To determine if an SBA OIC is possible the following information must be provided;• A completed and signed SBA Form 1150 Offer in Compromise which outlines the terms of the offer and why the offer is being made. Be sure to address all the items on the forms “Instructions for Presenting the Offer” and “Elements of a Workable Compromise Offer.” You should also discuss the settlement arrangements that are being made with other creditors.• All offeror(s) must complete and sign an SBA Form 770 Financial Statement of Debtor and provide copies of the most recent two years of personal IRS Tax returns (or a copy of the Extension if not filed). The SBA Form 770 will be reviewed and compared with the original SBA Form 413 “Personal Financial Statement” completed at the time of loan approval. Valuations of property subject to judgment must be supported.• Copy of a current paystub if you are employed.• Additional information may be necessary depending on the individual circumstances of the transaction.

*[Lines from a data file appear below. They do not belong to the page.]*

-- ==== Sys2Proof/Laws/Frames.lean ====
section
/-! SUPPORT. What the composed operations leave unchanged: the accesses of MATRIX, GFX and SDATA, T_DRAW, the
arbitration, the cursor advance and the light-pen sample, one lemma per field that the operation does not write. -/

namespace Sys2Proof.Machine

@[simp] theorem State.fetchColumn_params (s : State) (k : Fin 40) : (s.fetchColumn k).params = s.params := by simp [State.fetchColumn]
@[simp] theorem State.fetchColumn_regs (s : State) (k : Fin 40) : (s.fetchColumn k).regs = s.regs := by simp [State.fetchColumn]
@[simp] theorem State.fetchColumn_irqFlags (s : State) (k : Fin 40) : (s.fetchColumn k).irqFlags = s.irqFlags := by simp [State.fetchColumn]
@[simp] theorem State.fetchColumn_cursor (s : State) (k : Fin 40) : (s.fetchColumn k).cursor = s.cursor := by simp [State.fetchColumn]
@[simp] theorem State.fetchColumn_display (s : State) (k : Fin 40) : (s.fetchColumn k).display = s.display := by simp [State.fetchColumn]
@[simp] theorem State.fetchColumn_refreshCounter (s : State) (k : Fin 40) : (s.fetchColumn k).refreshCounter = s.refreshCounter := by simp [State.fetchColumn]
@[simp] theorem State.fetchColumn_sprites (s : State) (k : Fin 40) : (s.fetchColumn k).sprites = s.sprites := by simp [State.fetchColumn]
@[simp] theorem State.fetchColumn_collision (s : State) (k : Fin 40) : (s.fetchColumn k).collision = s.collision := by simp [State.fetchColumn]
@[simp] theorem State.fetchColumn_gfxLine (s : State) (k : Fin 40) : (s.fetchColumn k).gfxLine = s.gfxLine := by simp [State.fetchColumn]
@[simp] theorem State.fetchColumn_border (s : State) (k : Fin 40) : (s.fetchColumn k).border = s.border := by simp [State.fetchColumn]
@[simp] theorem State.fetchColumn_pen (s : State) (k : Fin 40) : (s.fetchColumn k).pen = s.pen := by simp [State.fetchColumn]
@[simp] theorem State.fetchColumn_arbiter (s : State) (k : Fin 40) : (s.fetchColumn k).arbiter = s.arbiter := by simp [State.fetchColumn]
@[simp] theorem State.fetchColumn_framebuffer (s : State) (k : Fin 40) : (s.fetchColumn k).framebuffer = s.framebuffer := by simp [State.fetchColumn]
@[simp] theorem State.fetchColumn_agenda (s : State) (k : Fin 40) : (s.fetchColumn k).agenda = s.agenda := by simp [State.fetchColumn]
@[simp] theorem State.fetchColumn_requests (s : State) (k : Fin 40) : (s.fetchColumn k).env.requests = s.env.requests := by simp [State.fetchColumn]
@[simp] theorem State.fetchColumn_penButton (s : State) (k : Fin 40) : (s.fetchColumn k).env.penButton = s.env.penButton := by simp [State.fetchColumn]
@[simp] theorem State.fetchColumn_penX (s : State) (k : Fin 40) : (s.fetchColumn k).env.penX = s.env.penX := by simp [State.fetchColumn]
@[simp] theorem State.fetchColumn_penY (s : State) (k : Fin 40) : (s.fetchColumn k).env.penY = s.env.penY := by simp [State.fetchColumn]
@[simp] theorem State.fetchColumn_videoMemory (s : State) (k : Fin 40) : (s.fetchColumn k).env.videoMemory = s.env.videoMemory := by simp [State.fetchColumn]
@[simp] theorem State.fetchColumn_colourMemory (s : State) (k : Fin 40) : (s.fetchColumn k).env.colourMemory = s.env.colourMemory := by simp [State.fetchColumn]
@[simp] theorem State.fetchColumn_portOut (s : State) (k : Fin 40) : (s.fetchColumn k).env.portOut = s.env.portOut := by simp [State.fetchColumn]
@[simp] theorem State.fetchColumn_reg (s : State) (k : Fin 40) (c : Nat) : (s.fetchColumn k).reg c = s.reg c := by simp [State.reg]

@[simp] theorem State.fetchGraphics_params (s : State) (k : Fin 40) : (s.fetchGraphics k).params = s.params := by simp [State.fetchGraphics]
@[simp] theorem State.fetchGraphics_regs (s : State) (k : Fin 40) : (s.fetchGraphics k).regs = s.regs := by simp [State.fetchGraphics]
@[simp] theorem State.fetchGraphics_irqFlags (s : State) (k : Fin 40) : (s.fetchGraphics k).irqFlags = s.irqFlags := by simp [State.fetchGraphics]
@[simp] theorem State.fetchGraphics_cursor (s : State) (k : Fin 40) : (s.fetchGraphics k).cursor = s.cursor := by simp [State.fetchGraphics]
@[simp] theorem State.fetchGraphics_refreshCounter (s : State) (k : Fin 40) : (s.fetchGraphics k).refreshCounter = s.refreshCounter := by simp [State.fetchGraphics]
@[simp] theorem State.fetchGraphics_lines (s : State) (k : Fin 40) : (s.fetchGraphics k).lines = s.lines := by simp [State.fetchGraphics]
@[simp] theorem State.fetchGraphics_sprites (s : State) (k : Fin 40) : (s.fetchGraphics k).sprites = s.sprites := by simp [State.fetchGraphics]
@[simp] theorem State.fetchGraphics_collision (s : State) (k : Fin 40) : (s.fetchGraphics k).collision = s.collision := by simp [State.fetchGraphics]
@[simp] theorem State.fetchGraphics_border (s : State) (k : Fin 40) : (s.fetchGraphics k).border = s.border := by simp [State.fetchGraphics]
@[simp] theorem State.fetchGraphics_pen (s : State) (k : Fin 40) : (s.fetchGraphics k).pen = s.pen := by simp [State.fetchGraphics]
@[simp] theorem State.fetchGraphics_arbiter (s : State) (k : Fin 40) : (s.fetchGraphics k).arbiter = s.arbiter := by simp [State.fetchGraphics]
@[simp] theorem State.fetchGraphics_framebuffer (s : State) (k : Fin 40) : (s.fetchGraphics k).framebuffer = s.framebuffer := by simp [State.fetchGraphics]
@[simp] theorem State.fetchGraphics_agenda (s : State) (k : Fin 40) : (s.fetchGraphics k).agenda = s.agenda := by simp [State.fetchGraphics]
@[simp] theorem State.fetchGraphics_requests (s : State) (k : Fin 40) : (s.fetchGraphics k).env.requests = s.env.requests := by simp [State.fetchGraphics]
@[simp] theorem State.fetchGraphics_penButton (s : State) (k : Fin 40) : (s.fetchGraphics k).env.penButton = s.env.penButton := by simp [State.fetchGraphics]
@[simp] theorem State.fetchGraphics_penX (s : State) (k : Fin 40) : (s.fetchGraphics k).env.penX = s.env.penX := by simp [State.fetchGraphics]
@[simp] theorem State.fetchGraphics_penY (s : State) (k : Fin 40) : (s.fetchGraphics k).env.penY = s.env.penY := by simp [State.fetchGraphics]
@[simp] theorem State.fetchGraphics_videoMemory (s : State) (k : Fin 40) : (s.fetchGraphics k).env.videoMemory = s.env.videoMemory := by simp [State.fetchGraphics]
@[simp] theorem State.fetchGraphics_colourMemory (s : State) (k : Fin 40) : (s.fetchGraphics k).env.colourMemory = s.env.colourMemory := by simp [State.fetchGraphics]
@[simp] theorem State.fetchGraphics_portOut (s : State) (k : Fin 40) : (s.fetchGraphics k).env.portOut = s.env.portOut := by simp [State.fetchGraphics]
@[simp] theorem State.fetchGraphics_reg (s : State) (k : Fin 40) (c : Nat) : (s.fetchGraphics k).reg c = s.reg c := by simp [State.reg]
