/-! ### SPTR (R216) -/

theorem execSptr_eq (s : State) (i : Fin 8) : execSptr i s = .next { readMemory s (sptrAddr s i) with
    sprites := s.sprites.set i { s.sprites[i] with dataPointer := s.memAnswer (sptrAddr s i) } } := by
  rw [← State.pointerAddress_eq]
  rfl

theorem sptr_placed (i : Fin 8) :
    PlacedOps (BitVec.ofNat 8 (0x40 + i.val)) (.sptr i) (fun v => [(pointer v i, 0)]) := by
  apply placedOps_of_tables
  · revert i; decide
  · revert i; decide
  · revert i; decide +kernel
  · revert i; decide +kernel

/-- Settles O28: the places by reading through the tables, the effect by the address in the rule's form. -/
theorem spritePointerRead : Obligations.SpritePointerRead := fun i =>
  ⟨sptr_placed i, fun s => execSptr_eq s i⟩

/-! ### SDATA (R217) -/

/-- The three data operations of a sprite under one name. -/
def sdataInstr (i : Fin 8) (j : Fin 3) : Instr :=
  match j with
  | 0 => .sdata0 i
  | 1 => .sdata1 i
  | 2 => .sdata2 i

theorem exec_sdataInstr (i : Fin 8) (j : Fin 3) (s : State) : exec (sdataInstr i j) s = .next (s.spriteData i j) := by
  match j with
  | 0 => exact exec_sdata0 i s
  | 1 => exact exec_sdata1 i s
  | 2 => exact exec_sdata2 i s

theorem sdataInstr_placed (i : Fin 8) (j : Fin 3) :
    PlacedOps (BitVec.ofNat 8 (0x60 + 4 * i.val + j.val)) (sdataInstr i j)
      (fun v => if j = 0 then [(pointer v i, 1)] else [(pointer v i % v.cyclesPerLine + 1, j.val - 1)]) := by
  apply placedOps_of_tables
  · revert i j; decide
  · revert i j; decide
  · revert i j; decide +kernel
  · revert i j; decide +kernel

/-- The running counter goes on by one modulo 64 (R217). -/
theorem SpriteUnit.takeByte_eq (u : SpriteUnit) (j : Fin 3) (v : Byte) : u.takeByte j v =
    { u with fetchedData := u.fetchedData.set j.val v, mc := BitVec.ofNat 6 ((u.mc.toNat + 1) % 64) } := by
  have hmc : u.mc + 1 = BitVec.ofNat 6 ((u.mc.toNat + 1) % 64) := by bv_omega
  rw [SpriteUnit.takeByte, hmc]

theorem State.spriteData_of_dma {s : State} {i : Fin 8} (h : s.sprites[i].dmaEnabled = true) (j : Fin 3) :
    s.spriteData i j = { readMemory s (sdataAddr s.sprites[i]) with
      sprites := s.sprites.set i { s.sprites[i] with
        fetchedData := s.sprites[i].fetchedData.set j.val (s.memAnswer (sdataAddr s.sprites[i]))
        mc := BitVec.ofNat 6 ((s.sprites[i].mc.toNat + 1) % 64) } } := by
  rw [State.spriteData, if_pos h, ← SpriteUnit.dataAddress_eq, ← SpriteUnit.takeByte_eq]
  rfl

theorem State.spriteData_of_idle {s : State} {i : Fin 8} (h : ¬ s.sprites[i].dmaEnabled = true) (j : Fin 3) :
    s.spriteData i j = readMemory s 0x3FFF := by
  rw [State.spriteData, if_neg h]
  rfl

/-- Settles O29: the three operations are one function of the byte's number, taken apart by the DMA. -/
theorem spriteDataReads : Obligations.SpriteDataReads := by
  intro i j op
  have hop : op = sdataInstr i j := rfl
  rw [hop]
  refine ⟨sdataInstr_placed i j, fun s => ?_⟩
  rw [exec_sdataInstr]
  split
  · next hdma => rw [State.spriteData_of_dma hdma]
  · next hidle => rw [State.spriteData_of_idle hidle]

/-! ### The triggers (R218 to R221)

Each trigger is one change of every unit; a unit's change sees the sprite's own bits and its Y comparison. -/

section Triggers

variable (s : State) (i : Fin 8)

theorem State.spriteEnabled_eq_flag : s.spriteEnabled i = flag s 0x15 i := s.reg_bit_eq_flag 0x15 i

theorem State.spriteYExpanded_eq_flag : s.spriteYExpanded i = flag s 0x17 i := s.reg_bit_eq_flag 0x17 i

/-- The Y comparison in numbers: the low 8 bits of the raster line (R219). -/
theorem State.spriteYMatches_eq_yMatch : s.spriteYMatches i = yMatch s i := by
  have hline : (s.cursor.scanline.extractLsb' 0 8).toNat = s.cursor.scanline.toNat % 256 := by
    rw [BitVec.extractLsb'_toNat, Nat.shiftRight_zero]
  have hy : s.spriteY i = s.regs[2 * i.val + 1] := s.reg_eq_getElem _ (by omega)
  rw [State.spriteYMatches, beq_eq_decide, yMatch, ← hline, hy]
  exact decide_eq_decide.mpr BitVec.toNat_inj.symm

end Triggers

/-- Settles O40: each unit's latch by its Y-expansion bit. -/
theorem yExpansionBookkeeping : Obligations.YExpansionBookkeeping := by
  refine ⟨placed_of_tables rfl rfl (by decide +kernel) (by decide +kernel), fun s => ?_⟩
  refine ⟨_, exec_tYexp s, rfl, fun i => ?_⟩
  rw [State.mapSprites_at, SpriteUnit.expand, State.spriteYExpanded_eq_flag]

theorem SpriteUnit.startDma_eq (u : SpriteUnit) (enabled yMatches yExpanded : Bool) :
    u.startDma enabled yMatches yExpanded =
      if enabled = true ∧ yMatches = true ∧ u.dmaEnabled = false then
        { u with
          dmaEnabled := true
          mcBase := 0
          yExpansionLatch := if yExpanded then false else u.yExpansionLatch }
      else u := by
  simp only [SpriteUnit.startDma, Bool.and_eq_true, Bool.not_eq_true', and_assoc]

/-- Settles O41: each unit's start by its enable bit, its Y comparison and its DMA. -/
theorem spriteDmaCheck : Obligations.SpriteDmaCheck := by
  refine ⟨placed_of_tables rfl rfl (by decide +kernel) (by decide +kernel), fun s => ?_⟩
  refine ⟨_, exec_tDmachk s, rfl, fun i => ?_⟩
  rw [State.mapSprites_at, SpriteUnit.startDma_eq, State.spriteEnabled_eq_flag, State.spriteYMatches_eq_yMatch,
    State.spriteYExpanded_eq_flag]

/-- The base goes on by 3 modulo 64 where the latch allows it (R220). -/
theorem SpriteUnit.advancedBase_toNat (u : SpriteUnit) :
    u.advancedBase.toNat = if u.yExpansionLatch then (u.mcBase.toNat + 3) % 64 else u.mcBase.toNat := by
  rw [SpriteUnit.advancedBase]
  split <;> rfl
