-- ==== Sys2Proof/Config.lean ====
section
/-! DEFINITION. What an implementation fixes (00_scope.md R7) and the values the spec leaves free. The opaque constants
have no body: nothing can evaluate them and no proof can know a value of theirs. The S-box parameter's TYPE stands here;
its default value stands in Machine/Substitution.lean. -/

namespace Sys2Proof

/-- A 4×4 table of nibbles, `box row col` (42_state_substitution.md R113: row = high 2 bits, col = low 2 bits). It is
constant data and never a part of the state (10_state.md R31). -/
abbrev SboxTable := BitVec 2 → BitVec 2 → Nibble

/-- The `any16` draws of 40_engine_control.md R87: the value that draw number `n` gives. FREE VALUE, notes/assumptions/4.
Safe for claims about one run: it constrains nothing. Unsafe for claims that compare two runs, see the log. -/
opaque Config.any16 : Nat → Block

/-- LATENCY (00_scope.md R7, 40_engine_control.md R86), drawn at each acceptance: how many host steps come before the
completion. Any number, so any placement after the acceptance; a number, so the completion comes (weak fairness, R86).
FREE VALUE, notes/assumptions/2 and 3. -/
opaque Config.latency : Nat → Nat

/-- BASE (00_scope.md R7, 20_memory.md R41): where the register window sits in the host's address space, counted in
registers. OPEN, notes/assumptions/12. -/
opaque Config.base : Nat

end Sys2Proof
end

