-- ==== Sys2Proof/Machine/Bus.lean ====
section
/-! DEFINITION. The two host transactions (20_memory.md R45, R46; 30_encoding.md R67, R68). -/

namespace Sys2Proof.Machine

/-- `rd REG` (R45, R68). DATA is ignored (R67). -/
def execRd (reg : Reg) (_data : Block) (s : State) : Host.Outcome State Fault Refusal :=
  .next (readIntoScratch reg s)

/-- `wr REG, DATA` (R46). -/
def execWr (reg : Reg) (data : Block) (s : State) : Host.Outcome State Fault Refusal :=
  .next (memWrite reg data s)

end Sys2Proof.Machine
end

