-- ==== Sys2Proof/Machine/Schedule.lean ====
section
/-! DEFINITION. Which agent takes the next step (40_engine_control.md R80). -/

namespace Sys2Proof.Machine

/-- One step: the reset before everything (60_exceptions.md R184), then the engine where the schedule says so (R82, R86),
then the host; with nothing pending and nothing in flight the block waits (60_exceptions.md R194). -/
def takeStep (s : State) : Host.Outcome State Fault Refusal :=
  if s.resetLine then .next (applyReset s)
  else if engineTurn s then complete s
  else
    match s.script with
    | [] => .next s
    | a :: rest => hostAct a (hostTakes rest s)

/-- The state with the word of a table row, if the number is one, at the head of the host's script. -/
def withTableWord (nbits w : Nat) (s : State) : State :=
  match hostWordOfTable nbits w with
  | some word => withPendingWord word s
  | none => s

end Sys2Proof.Machine
end

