-- ==== Sys2Proof/Laws/Blocks.lean ====
section
/-! SUPPORT. The bits of the values that the cipher's functions assemble and take apart, and the fields of the functions on
the nibble matrix. -/

namespace Sys2Proof.Machine

/-- Which nibble a bit of a block is in (42_state_substitution.md R111). -/
theorem getLsbD_stateToBlock (s : NibbleMatrix) (i : Nat) :
    (stateToBlock s).getLsbD i =
      if i < 4 then s.s11.getLsbD i
      else if i < 8 then s.s10.getLsbD (i - 4)
      else if i < 12 then s.s01.getLsbD (i - 8)
      else s.s00.getLsbD (i - 12) := by
  have h : (stateToBlock s).getLsbD i = (s.s00 ++ s.s01 ++ s.s10 ++ s.s11).getLsbD i := rfl
  rw [h]
  simp only [BitVec.getLsbD_append]
  simp only [Nat.sub_sub, Nat.reduceAdd]
  split_ifs <;> first | rfl | omega

theorem getLsbD_nib3 (v : Block) (i : Nat) : (nib3 v).getLsbD i = (decide (i < 4) && v.getLsbD (12 + i)) := by
  simp only [nib3, BitVec.getLsbD_extractLsb']

theorem getLsbD_nib2 (v : Block) (i : Nat) : (nib2 v).getLsbD i = (decide (i < 4) && v.getLsbD (8 + i)) := by
  simp only [nib2, BitVec.getLsbD_extractLsb']

theorem getLsbD_nib1 (v : Block) (i : Nat) : (nib1 v).getLsbD i = (decide (i < 4) && v.getLsbD (4 + i)) := by
  simp only [nib1, BitVec.getLsbD_extractLsb']

theorem getLsbD_nib0 (v : Block) (i : Nat) : (nib0 v).getLsbD i = (decide (i < 4) && v.getLsbD i) := by
  simp only [nib0, BitVec.getLsbD_extractLsb', Nat.zero_add]

@[simp] theorem blockToState_s00 (b : Block) : (blockToState b).s00 = nib3 b := rfl
@[simp] theorem blockToState_s01 (b : Block) : (blockToState b).s01 = nib2 b := rfl
@[simp] theorem blockToState_s10 (b : Block) : (blockToState b).s10 = nib1 b := rfl
@[simp] theorem blockToState_s11 (b : Block) : (blockToState b).s11 = nib0 b := rfl

@[simp] theorem subNibbles_s00 (box : SboxTable) (s : NibbleMatrix) : (subNibbles box s).s00 = lookup box s.s00 := rfl
@[simp] theorem subNibbles_s01 (box : SboxTable) (s : NibbleMatrix) : (subNibbles box s).s01 = lookup box s.s01 := rfl
@[simp] theorem subNibbles_s10 (box : SboxTable) (s : NibbleMatrix) : (subNibbles box s).s10 = lookup box s.s10 := rfl
@[simp] theorem subNibbles_s11 (box : SboxTable) (s : NibbleMatrix) : (subNibbles box s).s11 = lookup box s.s11 := rfl

@[simp] theorem shiftRows_s00 (s : NibbleMatrix) : (shiftRows s).s00 = s.s00 := rfl
@[simp] theorem shiftRows_s01 (s : NibbleMatrix) : (shiftRows s).s01 = s.s01 := rfl
@[simp] theorem shiftRows_s10 (s : NibbleMatrix) : (shiftRows s).s10 = s.s11 := rfl
@[simp] theorem shiftRows_s11 (s : NibbleMatrix) : (shiftRows s).s11 = s.s10 := rfl

/-- The rows of a lookup cover every nibble: a nibble is its row and its column (R115). -/
theorem lookup_append (box : SboxTable) (row col : BitVec 2) : lookup box (row ++ col) = box row col := by
  unfold lookup
  rw [low_of_append row col, high_of_append row col]

/-- The bytes of a key, put together again (44_key_schedule.md R147). -/
theorem highByte_append_lowByte (v : Block) : highByte v ++ lowByte v = v := by
  unfold highByte lowByte
  have h := BitVec.extractLsb'_append_extractLsb'_eq_extractLsb' (x := v) (start₁ := 0) (start₂ := 8)
    (len₁ := 8) (len₂ := 8) (by rfl)
  simpa using h

end Sys2Proof.Machine
end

If your SBA loan is in default and you are working with your lender to wind down the business and settle the deficiency with an offer in compromise, time is of the essence. Banks generally do not wait much longer than 60-90 days after the defaulted borrower (business) has been liquidated or shut down to tender an OIC to the SBA for consideration which, if accepted, could potentially release the guarantors from the deficiency for a lesser amount. Generally speaking, the bank or CDC will send you what is commonly known as a Notice of Default, Acceleration and Demand for Payment for the entire loan balance due. If litigation is not a fiscally viable option and after certain collateral liquidation, you may be offered the chance to submit an SBA OIC with the bank or CDC for SBA consideration. If your case is ultimately transferred to the SBA, you should receive a 60-day Official Notice and demand for payment. If you fail to timely submit an SBA OIC within the administrative time frame as noted in this letter, the SBA will then refer your debt to the U.S. Department of Treasury for enforced collection, and thus, you will probably lose your one (1) time shot to settle for less than what is purportedly owed on the SBA debt through the SBA Offer in Compromise process..It should be noted that Treasury rarely collects on these bad loans directly – rather they hire private collection agencies (PCAs) to handle this. These PCAs don’t know anything about the history behind the loan – their job is to be ruthless in their collection endeavors as they generally receive a generous percent of the collected amount or actually bought the so-called junk federal debt for pennies on the dollar. Several of these federally approved private collection agencies or junk debt buyers are particularly nasty, and rarely settle for less than 50% of the outstanding amount as the incentives for collection, litigation and judgment pursuit are very high. Contrast that with the results that we have reviewed and settled and it’s easy to see the importance of addressing your outstanding SBA debt sooner rather than later, whether you’re working with a non-attorney consultant, an SBA Attorney or Federal Agency Practitioner, or attempting to do it yourself. If you think your banker is nasty or difficult to work with, you don’t want to experience the tactics of these collection agencies or junk debt buyers.